Platypus TERT and its position in the evolution of vertebrate TERT genes
Analysis of the platypus TERT gene creates an important framework for the evolutionary comparison of TERT genes of eutherian mammals and sauropsid reptiles (including birds). Platypus, one of a few surviving species of monotremes, has a unique evolutionary position. Monotremes, followed by marsupials, first split from all other contemporary mammals after the divergence of the synapsid lineage leading to mammals and the sauropsid lineage leading to contemporary reptiles and birds . Monotremes and marsupials, therefore, might retain some features of the pre-mammalian synapsid TERT gene that were lost in eutherian mammals. The higher levels of sequence similarity of four principal TERT domain of OanTERT to the marsupial, and avian TERT than to the eutherian TERT support this hypothesis. Moreover, platypus and marsupials also retain three extended linker regions of a non-conserved sequence in the N-terminal region of the TERT protein which are about twice longer than the linkers in eutherians and their size matches more closely the linkers in sauropsids.

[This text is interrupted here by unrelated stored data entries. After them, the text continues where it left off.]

-- ==== Sys2Proof/Machine/Flags.lean ====
section
/-! DEFINITION. Sign extension, flags and conditions (R59, R105): the conditions of compares and the writing of flags. -/

namespace Sys2Proof.Machine

/-- R59: the condition `c` of A and B, under a strict order. -/
def condOf (c : Nat) (eq lt : Bool) : Bool :=
  match c with
  | 0 => eq
  | 1 => !eq
  | 2 => lt
  | 3 => lt || eq
  | 4 => !(lt || eq)
  | 5 => !lt
  | 6 => true
  | _ => false

def condS (c : BitVec 3) (a b : Word) : Bool := condOf c.toNat (a == b) (a.slt b)
def condU (c : BitVec 3) (a b : Word) : Bool := condOf c.toNat (a == b) (a.ult b)

/-- Flag `n` of the thread (R105). -/
def Thread.flag (t : Thread) (n : Nat) : Bool := t.f.getLsbD n

/-- The thread with flag `n` written; no other flag changes (R105). -/
def Thread.setFlag (t : Thread) (n : Nat) (b : Bool) : Thread :=
  { t with f := setFld t.f n 1 (if b then 1 else 0) }

def setFlag (n : BitVec 3) (b : Bool) : M Unit := modThread (·.setFlag n.toNat b)

/-- A value of `n` bytes extended to 64 bits. -/
def extend (n : Nat) (sx : Bool) (v : Nat) : Word :=
  if sx then (BitVec.ofNat (8 * n) v).signExtend 64 else word v

end Sys2Proof.Machine
end

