-- ==== Sys2Proof/Machine/Cue.lean ====
section
/-! DEFINITION. Cue tables: the key and the match (R124 to R127), the actions of a chosen cue (R130 to
R136, R339, R366, R367), the instructions CUEW, CUECUT, CUERD and CUESEL (R144 to R149) and the commit of
cuts (R139, R141). -/

namespace Sys2Proof.Machine

/-! ### Fetching a word through s0 (R131, R253) -/

/-- The bytes of an element that the core reads as it holds them: at the target store, in the L1 where it holds the
line, else at the home L2 (log 8). -/
def State.peek (s : State) (c : Nat) (dom : Byte) (l : Lane) : List Byte :=
  if l.win then let p := storeLoc c l.ea; s.rdStore p.1 p.2 l.n
  else (List.range l.n).map fun i =>
    match (s.core c).lineAt dom (l.ea + i) with
    | some x => x.byte ((l.ea + i) % 32)
    | none => s.rdPa dom.toNat (l.phys i)

/-- A byte of the element that the L1 does not hold answers as an uncorrectable error (R393). -/
def State.peekBad (s : State) (c : Nat) (dom : Byte) (l : Lane) : Bool :=
  !l.win && (List.range l.n).any fun i =>
    (s.missing c dom l).contains (lineOf (l.ea + i)) && s.isBad (l.phys i) 1

/-- Reads the 8-byte word `pc` of s0 with rights `nd`, under the checks of every access (R211, R253, R255, R261): none
where its packet fails or its data has an error, which then is pending (R273, R373; log 35). -/
def fetchAt (pc : Nat) (nd : Need) : M (Option Word) := do
  let ea ← segOf 0 (8 * pc) 8 nd
  if inWin ea then let _ ← storeCheck ea 8
  noRangeHit ea 8 false
  let (ls, miss) ← xlateLanes nd 8 [ea]
  match miss with
  | some va => missingPage va false
  | none =>
    let l := ls.headD { ea, n := 8 }
    afterInit [l]
    let lost ← packetFails 0 l
    let s ← get
    let dom := s.thread.dom
    if lost || s.peekBad s.cur dom l then
      pendError ea
      return none
    else return some (word (ofLe (s.peek s.cur dom l)))

/-- The word at offset `pc` of s0 is read through the window (R395): a word that issues, and one that a lookup reads, is
one access (log 33). -/
def Thread.wordWin (t : Thread) (pc : Nat) : Bool := inWin ((rd t.seg 0 {}).base.toNat + 8 * pc)

/-- The next word of the issuing thread: the first word of a shot needs X of s0, the others no right (R253). -/
def fetch : M (Option Word) := do
  let t ← thread
  fetchAt t.pc.toNat (if t.first then needX else 0)

/-! ### The key and the match (R124, R127) -/

/-- The descriptor of core set `n` (R121). -/
def Core.descOf (k : Core) (n : Nat) : CueDesc := Tab.get {} k.desc n
def Core.cueAt (k : Core) (i : Nat) : CueEnt := Tab.get {} k.cue i

/-- R124: the key in the lookup cycle. -/
def Thread.key (t : Thread) (d : CueDesc) (slot : Nat) : Word :=
  let sel := if d.selreg = 0 then 0 else fld (rd t.g d.selreg 0) d.sello 16
  let z := ((List.range 4).map fun i => if rd t.c i 0 = 0 then 2 ^ i else 0).sum
  word (sel <<< 48 ||| t.tag.toNat <<< 40 ||| t.f.toNat <<< 32 ||| z <<< 28 ||| slot <<< 20
    ||| t.ident.stg.toNat <<< 16 ||| t.prm.toNat)

/-- The key of the issuing thread's current set. -/
def State.lookupKey (s : State) : Word :=
  s.thread.key (s.me.descOf s.thread.cset) s.me.turnSlot

/-- R125: the selector register is full. -/
def State.selFull (s : State) : Bool := s.thread.isFull (s.me.descOf s.thread.cset).selreg

/-- R127: an entry matches a key. -/
def CueEnt.hits (e : CueEnt) (key : Word) : Bool :=
  e.valid && ((key ^^^ e.live.value) &&& e.live.mask) == 0

/-- The lowest-indexed valid entry of a set that matches (R127). -/
def Core.winner (k : Core) (set : Nat) (key : Word) : Option CueEnt :=
  let d := k.descOf set
  ((List.range d.count).map fun i => k.cueAt (d.base + i)).find? (·.hits key)

/-- The detail of a lookup's trap (R350). -/
def lookupDet (set : Nat) (badframe explicit : Bool) : Word :=
  word (set ||| (if badframe then 256 else 0) ||| (if explicit then 512 else 0))

/-! ### What a chosen cue does (R130 to R134) -/

/-- R130: the counter operation. -/
def Thread.counterOp (t : Thread) (cnt : BitVec 4) (key : Word) : Thread :=
  let n := fld cnt 0 2
  match fld cnt 2 2 with
  | 1 => { t with c := wr t.c n (rd t.c n 0 - 1) }
  | 2 => { t with c := wr t.c n (BitVec.ofNat 32 (fld key 48 16)) }
  | 3 => { t with c := wr t.c n 0 }
  | _ => t

/-- The thread goes on at shot `ns` with prm and set as the cue gives them (R131). -/
def Thread.goto (t : Thread) (ns : BitVec 32) (nset : Nat) (np : BitVec 16) : Thread :=
  { t with pc := ns, cset := nset, prm := np, atLookup := false, first := true, chosen := true }

/-- The lookup of the issuing thread: its key, after a wait on the selector (R125). -/
def keyNow : M Word := fun s => if s.selFull then .ok (s.lookupKey, s) else .error (.wait 3, s)

/-- A lookup's trap with the key and the set in its detail (R136, R350). -/
def lookupTrap {α : Type} (cause sub : Nat) (badframe explicit : Bool) : M α := do
  let s ← get
  raise cause sub s.lookupKey (lookupDet s.thread.cset badframe explicit)

/-- The end of a chosen cue: the counter operation, then prm, set and shot. -/
def finishCue (q : CueAct) (key : Word) (ns : BitVec 32) (nset : Nat) (np : BitVec 16) : M Unit :=
  modThread fun t => (t.counterOp q.cnt key).goto ns nset np

/-- R136, R350: the detail of any trap of an access that a lookup makes is the key and the core set number. -/
def inLookup {α : Type} (m : M α) : M α := fun s =>
  match m s with
  | .error (.trap cause sub _ _, a) => .error (.trap cause sub s.lookupKey (lookupDet s.thread.cset false false), a)
  | r => r

/-- The access of a call frame in s7 (R132, R136, R211): rights R and W, plain, scope slot. It stays plain under
the fence-strengthening mode, and the traps that R136 does not list are taken (log 37). -/
def frameAccess (off : Nat) (nd : Need) : M (List Lane) := inLookup do
  let _ ← segOf 7 off 16 needRW
  let ea ← segOf 7 off 16 nd
  if inWin ea then let _ ← storeCheck ea 16
  noRangeHit ea 16 (nd.getLsbD 1)
  let (ls, miss) ← xlateLanes nd 16 [ea]
  match miss with
  | some va => missingPage va (nd.getLsbD 1)
  | none =>
    afterInit ls
    return ls

/-- Push (R132, R133). -/
def pushFrame (shot : BitVec 32) (set : Byte) (prm : BitVec 16) : M Unit := do
  let t ← thread
  if (rd t.seg 7 {}).limit.toNat < t.csp.toNat + 16 then lookupTrap 14 0 false false
  let ls ← frameAccess t.csp.toNat needW
  for l in ls do
    store 0 l (leBytes 16 (shot.toNat ||| set.toNat <<< 32 ||| prm.toNat <<< 48))
  watch 2 ls
  modThread fun t => { t with csp := t.csp + 16 }

/-- A set of the thread's domain (R132). -/
def Core.ownSet (k : Core) (dom : Byte) (set : Nat) : Bool :=
  set < 64 && (k.descOf set).count != 0 && (k.descOf set).dom == dom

Interestingly, the long and intermediate linker regions present in most of the tetrapods except the eutherian mammals were not found in the well-studied group of ray-finned fish but are present in elephant shark TERT. Elephant shark belongs to the oldest evolutionary group of contemporary jawed vertebrates . It is, therefore, possible that the long TERT of the shark may represent the original jawed-vertebrate TERT structure and that the linkers were shortened independently in ray-finned fish and eutherian mammals. Divergent evolution of fish TERT is supported by the evolutionary tree built mostly on the conserved TERT sequences outside the linker regions that situates the elephant shark TERT closer to the tetrapod TERT and farther from ray-finned fish TERT (Figure 1d). These changes could be, at least partly, a consequence of genome duplication and increase in mutation rate in the teleost branch of ray-finned fish [72–75]. The long TERT structure described in sea urchin suggests an even deeper evolutionary root of the extended linker .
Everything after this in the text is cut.